С другой стороны, упразднение изображения человека сопровождается упразднением особенностей и своеобразия людей — вместе с упразднением человеческих норм постольку, поскольку они выражают эти особенности и это своеобразие, поскольку они сами являются их образами. Достаточно посмотреть с этой точки зрения на христианское искусство: художники совершенно естественно представляли Бога, наделяя его знакомыми им чертами: они наделяли его идеальным физическим образом, подразумевавшимся их собственным наследием и их собственной принадлежностью, настолько, немыслимо было для них, что Бог может иметь вид Совершенно Другого. Любое изображение отсылает к частному, отражает частное; любое изображение представляет собой зеркало, в котором и посредством которого восхваляется и возвышается определённый тип. Только отсутствие изображения может «отражать» невидимое и неизречённое. Только ничто может отсылать к ничто. Именно поэтому в библейской перспективе, которая истолковывает это ничто, эту абсолютную пустоту как абсолютную полноту, только отсутствие образа может выражать присутствие всех образов — так же, как только молчание человека может выражать слово Бога. Это идеал пустого храма. Идеал, который предвещает мессианские времена, когда различия и особенности будут упразднены, когда все люди станут «равны» друг другу, когда ничего нельзя будет ни с чем сравнить. «Мессианский мир, — уточняется в «Зохаре», — будет миром без образов, в котором более не будет возможно сравнение между образом и тем, что он представляет». Таким образом, нерепрезентативность приводит к плоской рациональности. Действительность больше не воспринимается, не ощущается и не представляется как таковая. Она теперь зависит не от чувствительности и эстетики, а от чистого интеллекта и чистой морали, — от интеллекта, который сам исходит из абстракции, в которой знаки означают не действительность, а друг друга. Действительность должна не видеться и строиться на основании того, как мы её воспринимаем, она должна пониматься.

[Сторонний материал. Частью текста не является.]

-- ==== Sys2Proof/Laws/Memory.lean ====
section
/-! SUPPORT. The laws of the byte stores of chapter 18: a write keeps the canonical form, a read after it gives the bytes written, and every
other byte reads as before. -/

namespace Sys2Proof.Machine

/-- The canonical form of a byte store is that of a table none of whose entries is the 0 of an unlisted byte. -/
theorem Memory.wf_iff (b : Tbl Byte) : Memory.wf b = true ↔ Tbl.wf b ∧ Tbl.Spare 0 b := by
  simp [Memory.wf, Tbl.wf, Tbl.Spare]

@[simp] theorem Memory.wf_nil : Memory.wf [] = true := by simp [Memory.wf]

/-- Writing one byte keeps the canonical form. -/
theorem Memory.wf_put {b : Tbl Byte} (h : Memory.wf b = true) (n : Nat) (x : Byte) : Memory.wf (b.put 0 n x) = true := by
  rw [Memory.wf_iff] at *
  exact ⟨Tbl.wf_put 0 h.1 n x, Tbl.lean_put 0 h.2 n x⟩

/-- Writing bytes keeps the canonical form. -/
theorem Memory.wf_writeAt {b : Tbl Byte} (h : Memory.wf b = true) (off : Nat) (l : List Byte) : Memory.wf (writeAt b off l) = true := by
  induction l generalizing b off with
  | nil => exact h
  | cons x l ih => exact ih (Memory.wf_put h off x) (off + 1)

/-- A byte outside those written reads as before. -/
theorem writeAt_other (b : Tbl Byte) (off : Nat) (l : List Byte) (a : Nat) (h : a < off ∨ off + l.length ≤ a) :
    Tbl.get 0 (writeAt b off l) a = Tbl.get 0 b a := by
  induction l generalizing b off with
  | nil => rfl
  | cons x l ih =>
    simp only [List.length_cons] at h
    rw [writeAt, ih _ (off + 1) (by omega), Tbl.get_put_other _ _ _ _ _ _ (by omega)]

/-- A byte written reads as it was written. -/
theorem writeAt_same (b : Tbl Byte) (off : Nat) (l : List Byte) (i : Nat) (h : i < l.length) :
    Tbl.get 0 (writeAt b off l) (off + i) = l.getD i 0 := by
  induction l generalizing b off i with
  | nil => simp at h
  | cons x l ih =>
    cases i with
    | zero => rw [writeAt, writeAt_other _ _ _ _ (by omega)]; simp
    | succ i =>
      rw [writeAt, show off + (i + 1) = off + 1 + i by omega, ih (b.put 0 off x) (off + 1) i (by simpa using h)]
      simp

/-- Both images stay canonical where one target or the other is shown. -/
theorem State.forTarget_memCanonical {s : State} (h1 : Memory.wf s.mem.image = true) (h2 : Memory.wf s.mem.other.image = true) (twin : Bool) :
    Memory.wf (s.forTarget twin).mem.image = true ∧ Memory.wf (s.forTarget twin).mem.other.image = true := by
  unfold State.forTarget
  split
  · exact ⟨h1, h2⟩
  · exact ⟨h2, h1⟩

/-- Every byte store stays canonical where a load writes an image. -/
theorem State.fwLoad_memCanonical {s : State} (h1 : Memory.wf s.mem.image = true) (h2 : Memory.wf s.mem.other.image = true) (twin : Bool)
    (v : List Byte) : Memory.wf (s.fwLoad twin v).mem.image = true ∧ Memory.wf (s.fwLoad twin v).mem.other.image = true :=
  have h := State.forTarget_memCanonical h1 h2 twin
  ⟨Memory.wf_writeAt h.1 _ _, h.2⟩

/-- The inactive slot stays canonical where a load writes it. -/
theorem State.cfgLoad_memCanonical {s : State} (h1 : Memory.wf s.mem.slot = true) (v : List Byte) : Memory.wf (s.cfgLoad v).mem.slot = true :=
  Memory.wf_writeAt h1 _ _

end Sys2Proof.Machine
end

Зачастую предпринимались попытки найти продолжения и точки совпадения с моисеевым запретом на изображение в современную эпоху, например, в абстрактном искусстве, рождение и развитие которого совпадают метафорически с рождением и развитием структурной лингвистики и конкретно пережитого интернационалистского идеала стирания границ. В своём сочинении об «Иконоборцах» (Seuil, 1978) Жан-Жозеф Гу задаёт вопрос: «Не является ли причиной склонности Маркса и Фрейда — этих неверных но несомненных сыновей иудаизма — к восприятию любого изображения как воображения, а любого воображения как незнания, их наследственная близость к иконоборческому завету? Нет сомнения, — добавляет он, — что именно в этом заключается подлинное основание иудейства Маркса и Фрейда, которое до сих пор принималось в расчёт только лишь анекдотическим образом». И вывод: «Отнюдь не случайностью, но следствием возделывания одной почвы является то, что сегодня мы встречаем — в абстрактной живописи, утопии, фетишизме, стандартах, различии полов — тему храма без образов». Таким образом, определённые идеологические явления, такие как абстрактная живопись, фрейдизм или марксизм, могут истолковываться как возрождения чрезвычайно древнего образа мыслей, постоянно движущегося от всеобщего к частному, от единства Закона к разнообразию знаков: «Все стороны жизни современного Запада, — пишет Жан-Жозеф Гу, — созвучны старому иконоборческому завету, лежавшему в основе древнего отклонения, с момента которого мыслители иудейской традиции активно вмешивались, закладывая основы, этой современной жизни, намечая её очертания, не противостоя ей, а скорее предвещая её» (op. cit., p. 145).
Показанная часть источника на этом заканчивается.